> _Material for this exercise_
/-- The command words of 95_test_vectors.md section 2.7. -/
theorem test_decode_spec_words :
    decode 0x00000133 = .ok (.fpllSetRate 1) ∧ decode 0x00032263 = .ok (.gckSetRate 0x322) ∧
      decode 0x00020970 = .ok (.periEnable 0x209) ∧ decode 0x00010884 = .ok (.progSetParent 0x108) ∧
      decode 0x01000133 = .error .zeroFieldSet ∧ decode 0x00000135 = .error .unassignedOpcode ∧
      decode 0x00000101 = .error .nodeNotZero := by decide +kernel

theorem test_decodeTableWord_too_wide : decodeTableWord 32 (2 ^ 32 + 0x133) = none := by decide +kernel

/-! ## Arithmetic and operand forms (95_test_vectors.md section 2) -/

theorem test_round_and_clog2 :
    roundDiv 5 2 = 3 ∧ roundDiv 1 2 = 1 ∧ roundDiv 7 3 = 2 ∧ clog2 12000000 4000000 = 2 ∧ clog2 8 8 = 0 ∧
      clog2 9 8 = 1 ∧ rdiv .floor 800000000 3 = 266666666 ∧ rdiv .nearest 800000000 3 = 266666667 := by
  decide +kernel

theorem test_fpllCompute :
    fpllCompute 24000000 800000000 = ⟨33, 1398101, 799999998⟩ ∧
      fpllCompute 8388608 41943041 = ⟨5, 1, 41943042⟩ ∧ (fpllCompute 24000000 815999999).frac = 2 ^ 22 := by
  decide +kernel

theorem test_gckSearch :
    bestOf .floor 110000000 [(6, 600000000), (5, 480000000)] =
        some { pid := 6, div := 5, rate := 120000000, diff := 10000000 } ∧
      bestOf .floor 1000 [(6, 0), (5, 480000000)] = some { pid := 6, div := 1, rate := 0, diff := 1000 } := by
  decide +kernel

theorem test_progCompute :
    progCompute .direct 256000 1000 255 = some 255 ∧ progCompute .direct 257000 1000 255 = none ∧
      progCompute .pow2 100 25 7 = some 2 ∧ progCompute .pow2 101 25 7 = none := by decide +kernel

theorem test_fields :
    (field 0x20 6 0).place 34 = 0x22 ∧ (field 0x20 27 20).place 5 = 0x00500000 ∧
      (field 0x20 11 8).extract 0x10500922 = 9 ∧ wellFormedId 0x04FF = true ∧ wellFormedId 0x0500 = false := by
  decide +kernel

/-! ## One command each (95_test_vectors.md sections 3 and 4) -/

theorem test_regRead :
    ends (.regRead 0) { ready 0x1000 [0] with a1 := 0x0C } 0 0 0 [.read 0x100C 0] = true := by decide +kernel

theorem test_regRead_wraps :
    ends (.regRead 0) { ready 0xFFFFFFFC [] with a1 := 0x1008 } 0 0 0 [.read 0x1004 0] = true := by decide +kernel

theorem test_regWrite :
    ends (.regWrite 0) { ready 0x1000 [] with a1 := 0x18, a2 := 0xF } 0 0 0 [.write 0x1018 0xF] = true
        := by decide +kernel

theorem test_regUpdate_drops_bits_outside_mask :
    ends (.regUpdate 0) { ready 0x1000 [] with a1 := 0x18, a2 := 0xFF00, a3 := 0x1234 } 0 0 0 [.read 0x1018 0xF,
        .write 0x1018 0x120F] = true := by decide +kernel

theorem test_muxP2s : ends (.muxP2s 8) (ready 5 []) 0 5 0 [] = true := by decide +kernel
theorem test_muxS2i : ends (.muxS2i 8) (ready 5 []) 0 3 0 [] = true := by decide +kernel

theorem test_nodeResolve :
    ends (.nodeResolve 0x322) (ready 0 []) 0 6 0x10003 [] = true ∧
      ends (.nodeResolve 0) (ready 0 []) 0 9 0 [] = true := by decide +kernel

theorem test_fpllSetRate :
    ends (.fpllSetRate 1) (ready 800000000 []) 0 799999998 0 [.read 0x1000 0, .read 0x1004 0, .read 0x1000 0,
        .write 0x1000 0x21155555, .read 0x1008 0, .write 0x1008 1] = true := by decide +kernel

/-- The strobe takes the fields just written into use (R34). -/
theorem test_strobe_latches :
    ((nextOf (exec (.fpllSetRate 1) (ready 800000000 []))).any fun t =>
      t.target.latched.inUseWord 0x1000 == 0x21155555) = true := by decide +kernel

/-- A machine whose `core:1`, without a range, is asked for the largest rate there is; under an oscillator at
`(2^65 + 1) / 3` Hz the nearest it can make is `2^64 + 1` Hz. -/
def nearTop : State :=
  { ready 18446744073709551615 [] with
    nt :=
      ⟨1, flagged false, .fpll { fpll with range := ⟨0, 0⟩ }⟩ ::
        (table (flagged false) 12297829382473034411).drop 7 }

/-- D4, U19: a computed rate of `2^64` or more is `OutOfRange`, before any access. -/
theorem test_fpllSetRate_computed_rate_too_large : ends (.fpllSetRate 1) nearTop 4 0 0 [] = true := by decide +kernel

theorem test_fpllSetRate_below_range :
    ends (.fpllSetRate 1) (ready 599999999 []) 4 0 0 [] = true := by decide +kernel

theorem test_fpllEnable :
    ends (.fpllEnable 1) (ready 0 [0, 0, 0, 0, 0, 0, 1]) 0 0 0 [.read 0x100C 0, .read 0x1004 0,
        .write 0x1004 0x40000, .settle, .read 0x1004 0x40000, .write 0x1004 0x50000, .settle,
        .read 0x1004 0x50000, .write 0x1004 0x70000, .settle, .read 0x1004 0x70000, .write 0x1004 0x70001,
        .read 0x1008 0, .write 0x1008 1, .read 0x100C 1] = true := by decide +kernel

theorem test_fpllEnable_already_locked :
    ends (.fpllEnable 1) (ready 0 [3]) 0 0 0 [.read 0x100C 3] = true := by decide +kernel

theorem test_fpllDisable_polls :
    polls (.fpllDisable 1) (ready 0 [0, 0, 1]) [.read 0x1004 0, .write 0x1004 0, .read 0x1008 0, .write 0x1008 1,
        .read 0x100C 1] = true := by decide +kernel

theorem test_fpllGetRate :
    ends (.fpllGetRate 1) (programmed 0) 0 799999998 0 [.read 0x1000 0x21155555] = true := by decide +kernel

theorem test_fpllSetParent : ends (.fpllSetParent 1) (ready 0 []) 5 0 0 [] = true := by decide +kernel

theorem test_dpllSetRate :
    ends (.dpllSetRate 3) (programmed 320000000) 0 399999999 0 [.read 0x1000 0x21155555, .read 0x1004 0,
        .read 0x1004 0, .write 0x1004 0x100, .read 0x1008 0, .write 0x1008 1] = true := by decide +kernel

theorem test_dpllSetRate_below_range :
    ends (.dpllSetRate 3) (programmed 5000000) 4 0 0 [.read 0x1000 0x21155555] = true := by decide +kernel

theorem test_dpllEnable :
    ends (.dpllEnable 3) (ready 0 [0, 0, 2]) 0 0 0 [.read 0x1004 0, .write 0x1004 2, .read 0x1008 0,
        .write 0x1008 1, .read 0x100C 2] = true := by decide +kernel

theorem test_dpllDisable :
    ends (.dpllDisable 3) (ready 0 [0, 0, 0]) 0 0 0 [.read 0x1004 0, .write 0x1004 0, .read 0x1008 0,
        .write 0x1008 1, .read 0x100C 0] = true := by decide +kernel

theorem test_dpllGetRate :
    ends (.dpllGetRate 3) (programmed 0) 0 799999998 0 [.read 0x1000 0x21155555, .read 0x1004 0] = true
        := by decide +kernel

theorem test_dpllSetParent : ends (.dpllSetParent 3) (ready 0 []) 5 0 0 [] = true := by decide +kernel

theorem test_mckGetRate :
    ends (.mckGetRate 8) (ready 0 [0]) 0 6000000 0 [.read 0x1010 0x111] = true := by decide +kernel

theorem test_mckSetParent :
    polls (.mckSetParent 8) (ready 5 [0, 0, 0]) [.read 0x1010 0x111, .write 0x1010 0x115, .read 0x1010 0x115,
        .write 0x1010 0x80000115, .read 0x1014 0] = true := by decide +kernel

theorem test_mckSetParent_unknown_parent : ends (.mckSetParent 8) (ready 6 []) 2 0 0 [] = true := by decide +kernel

theorem test_mckDisable :
    ends (.mckDisable 8) (ready 0 []) 0 0 0 [.read 0x1018 0xF, .write 0x1018 7] = true := by decide +kernel

theorem test_mckEnable : ends (.mckEnable 8) (ready 0 []) 0 0 0 [] = true := by decide +kernel
theorem test_mckSetRate : ends (.mckSetRate 8) (ready 1 []) 5 0 0 [] = true := by decide +kernel

theorem test_gckGetRate :
    ends (.gckGetRate 0x322) (ready 0 []) 0 0 0 [.read 0x1000 0, .read 0x1004 0, .write 0x1020 0x22,
        .read 0x1020 0x00500322] = true := by decide +kernel

theorem test_gckSetRate :
    ends (.gckSetRate 0x322) (ready 105000000 []) 0 100000000 6 [.write 0x1020 0x22, .read 0x1020 0x00500322,
        .write 0x1020 0x00501922] = true := by decide +kernel

theorem test_gckEnable :
    ends (.gckEnable 0x322) (ready 0 [0, 1]) 0 0 0 [.write 0x1020 0x22, .read 0x1020 0x00500322,
        .write 0x1020 0x10501322, .read 0x1024 1] = true := by decide +kernel

theorem test_gckDisable :
    ends (.gckDisable 0x322) (ready 0 []) 0 0 0 [.write 0x1020 0x22, .read 0x1020 0x00500322,
        .write 0x1020 0x00501322] = true := by decide +kernel

theorem test_gckSetParent :
    ends (.gckSetParent 0x322) (ready 0 []) 0 0 0 [.write 0x1020 0x22, .read 0x1020 0x00500322,
        .write 0x1020 0x00501122] = true := by decide +kernel

theorem test_periEnable :
    ends (.periEnable 0x209) (ready 0 []) 0 0 0 [.write 0x1020 9, .read 0x1020 9, .write 0x1020 0x10001009] = true
        := by decide +kernel

theorem test_periDisable :
    ends (.periDisable 0x209) (ready 0 []) 0 0 0 [.write 0x1020 9, .read 0x1020 9, .write 0x1020 0x00001009] =
        true := by decide +kernel

theorem test_periGetRate :
    ends (.periGetRate 0x209) (ready 0 [0]) 0 6000000 0 [.read 0x1010 0x111] = true := by decide +kernel

theorem test_periSetRate : ends (.periSetRate 0x209) (ready 1 []) 5 0 0 [] = true := by decide +kernel
theorem test_periSetParent : ends (.periSetParent 0x209) (ready 0 []) 5 0 0 [] = true := by decide +kernel

theorem test_progGetRate :
    ends (.progGetRate 0x108) (ready 0 []) 0 4800000 0 [.read 0x1030 0x41] = true := by decide +kernel

theorem test_progSetParent_through_extension :
    ends (.progSetParent 0x108) (ready 6 []) 0 0 0 [.read 0x1030 0x41, .write 0x1030 0x49] = true
        := by decide +kernel

theorem test_progSetParent_clears_extension :
    ends (.progSetParent 0x108) (ready 5 []) 0 0 0 [.read 0x1030 0x41, .write 0x1030 0x44] = true
        := by decide +kernel

theorem test_progSetRate :
    ends (.progSetRate 0x109) (ready 1500000 []) 0 1500000 0 [.read 0x1034 2, .write 0x1034 0x32] = true
        := by decide +kernel

theorem test_progSetRate_inexact : ends (.progSetRate 0x109) (ready 4000000 []) 4 0 0 [] = true := by decide +kernel

theorem test_progEnable_progDisable :
    ends (.progEnable 0x108) (ready 0 []) 5 0 0 [] = true ∧
      ends (.progDisable 0x108) (ready 0 []) 5 0 0 [] = true := by decide +kernel

theorem test_oscGetRate : ends (.oscGetRate 0x400) (ready 0 []) 0 32768 0 [] = true := by decide +kernel

theorem test_osc_refuses :
    [Instr.oscEnable 0, .oscDisable 0, .oscSetRate 0, .oscSetParent 0].all (fun i => ends i (ready 1 []) 5 0 0 [])
        = true := by decide +kernel

theorem test_dispatch :
    ends (.getRate 8) (ready 0 [0]) 0 6000000 0 [.read 0x1010 0x111] = true ∧
      ends (.setRate 0x209) (ready 1 []) 5 0 0 [] = true ∧
      ends (.enable 2) (ready 0 []) 1 0 0 [] = true := by decide +kernel

theorem test_dispatch_disable_and_setParent :
    ends (.disable 8) (ready 0 []) 0 0 0 [.read 0x1018 0xF, .write 0x1018 7] = true ∧
      ends (.setParent 0x108) (ready 6 []) 0 0 0 [.read 0x1030 0x41, .write 0x1030 0x49] = true
        := by decide +kernel

/-! ## Steps -/

/-- The never-locking PLL of program P5: the poll stays, and an engine reset ends it with `0x1004` as it was. -/
theorem test_step_never_lock_and_reset :
    (nextOf (exec (.fpllEnable 1) (ready 0 []))).any (fun t =>
      t.busy && (t.nt.lookup 1).any (fun e => e.data.pll? == some .enabling) &&
        (nextOf (step { t with target.draws := [0], host := [.wait, .reset 0] })).any (fun u =>
          u.busy && u.trace == t.trace ++ [.read 0x100C 0] &&
            (nextOf (step u)).any (fun v =>
              !v.busy && v.nt == [] && v.target.mem.readWord 0x1004 == 0x70001))) = true := by decide +kernel

/-! ## Witnesses: the hypotheses of each statement that has any, met together -/

theorem exists_next {o : Outcome} {p : State → Bool} (h : (nextOf o).any p = true) :
    ∃ t, o = .next t ∧ p t = true := by
  cases o with
  | next t => exact ⟨t, rfl, h⟩
  | fault f => cases h
  | refused r => cases h

/-- A rate query that is answered. -/
def rated (s : State) (id : ClockId) : Option (State × Nat) :=
  match s.rate id with
  | (s₁, .ok r) => some (s₁, r)
  | (_, .error _) => none

theorem exists_rate {s : State} {id : ClockId} {p : State → Nat → Bool}
    (h : (rated s id).any (fun x => p x.1 x.2) = true) : ∃ s₁ r, s.rate id = (s₁, .ok r) ∧ p s₁ r = true := by
  unfold rated at h
  split at h
  · exact ⟨_, _, by assumption, h⟩
  · cases h

/-- A rate query that ends with an error. -/
def rateFails (s : State) (id : ClockId) : Option (State × CmdError) :=
  match s.rate id with
  | (s₁, .error (.raised e)) => some (s₁, e)
  | (_, .error (.stuck _)) => none
  | (_, .ok _) => none

theorem exists_rateFails {s : State} {id : ClockId} (h : (rateFails s id).isSome = true) :
    ∃ s₁ e, s.rate id = (s₁, .error (.raised e)) := by
  unfold rateFails at h
  split at h
  · exact ⟨_, _, by assumption⟩
  · cases h
  · cases h

theorem exists_ratesOf {ids : List ClockId} {s : State} {p : List (ClockId × Nat) → State → Bool}
    (h : (ratesOf ids s).any (fun x => p x.1 x.2) = true) :
    ∃ ps s₁, ratesOf ids s = some (ps, s₁) ∧ p ps s₁ = true := by
  cases hr : ratesOf ids s with
  | none => rw [hr] at h; cases h
  | some x => rw [hr] at h; exact ⟨x.1, x.2, rfl, h⟩

theorem registered {s : State} {node : ClockId} {flags : NodeFlags} {d : NodeData}
    (h : (wellFormedId node && s.nt.lookup node == some { id := node, flags := flags, data := d }) = true) :
    Registered s node flags d := by
  simpa [Registered] using h

/-- A state with the given host moves to come. -/
def withHost (s : State) (host : List HostMove) : State := { s with host := host }

/-- A command word accepted, about to run. -/
def started (w : Nat) : State := (ready 0 []).withFetchWord 32 w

> _Assigned task_
Repeat exactly, please, each line from the beginning of the data through the line with "0x1004 0] = true := by decide +kernel" in it, and only those lines.

> _Reply to the task_
/-- The command words of 95_test_vectors.md section 2.7. -/
theorem test_decode_spec_words :
    decode 0x00000133 = .ok (.fpllSetRate 1) ∧ decode 0x00032263 = .ok (.gckSetRate 0x322) ∧
      decode 0x00020970 = .ok (.periEnable 0x209) ∧ decode 0x00010884 = .ok (.progSetParent 0x108) ∧
      decode 0x01000133 = .error .zeroFieldSet ∧ decode 0x00000135 = .error .unassignedOpcode ∧
      decode 0x00000101 = .error .nodeNotZero := by decide +kernel

theorem test_decodeTableWord_too_wide : decodeTableWord 32 (2 ^ 32 + 0x133) = none := by decide +kernel

/-! ## Arithmetic and operand forms (95_test_vectors.md section 2) -/

theorem test_round_and_clog2 :
    roundDiv 5 2 = 3 ∧ roundDiv 1 2 = 1 ∧ roundDiv 7 3 = 2 ∧ clog2 12000000 4000000 = 2 ∧ clog2 8 8 = 0 ∧
      clog2 9 8 = 1 ∧ rdiv .floor 800000000 3 = 266666666 ∧ rdiv .nearest 800000000 3 = 266666667 := by
  decide +kernel

theorem test_fpllCompute :
    fpllCompute 24000000 800000000 = ⟨33, 1398101, 799999998⟩ ∧
      fpllCompute 8388608 41943041 = ⟨5, 1, 41943042⟩ ∧ (fpllCompute 24000000 815999999).frac = 2 ^ 22 := by
  decide +kernel

theorem test_gckSearch :
    bestOf .floor 110000000 [(6, 600000000), (5, 480000000)] =
        some { pid := 6, div := 5, rate := 120000000, diff := 10000000 } ∧
      bestOf .floor 1000 [(6, 0), (5, 480000000)] = some { pid := 6, div := 1, rate := 0, diff := 1000 } := by
  decide +kernel

theorem test_progCompute :
    progCompute .direct 256000 1000 255 = some 255 ∧ progCompute .direct 257000 1000 255 = none ∧
      progCompute .pow2 100 25 7 = some 2 ∧ progCompute .pow2 101 25 7 = none := by decide +kernel

theorem test_fields :
    (field 0x20 6 0).place 34 = 0x22 ∧ (field 0x20 27 20).place 5 = 0x00500000 ∧
      (field 0x20 11 8).extract 0x10500922 = 9 ∧ wellFormedId 0x04FF = true ∧ wellFormedId 0x0500 = false := by
  decide +kernel

/-! ## One command each (95_test_vectors.md sections 3 and 4) -/

theorem test_regRead :
    ends (.regRead 0) { ready 0x1000 [0] with a1 := 0x0C } 0 0 0 [.read 0x100C 0] = true := by decide +kernel

theorem test_regRead_wraps :
    ends (.regRead 0) { ready 0xFFFFFFFC [] with a1 := 0x1008 } 0 0 0 [.read 0x1004 0] = true := by decide +kernel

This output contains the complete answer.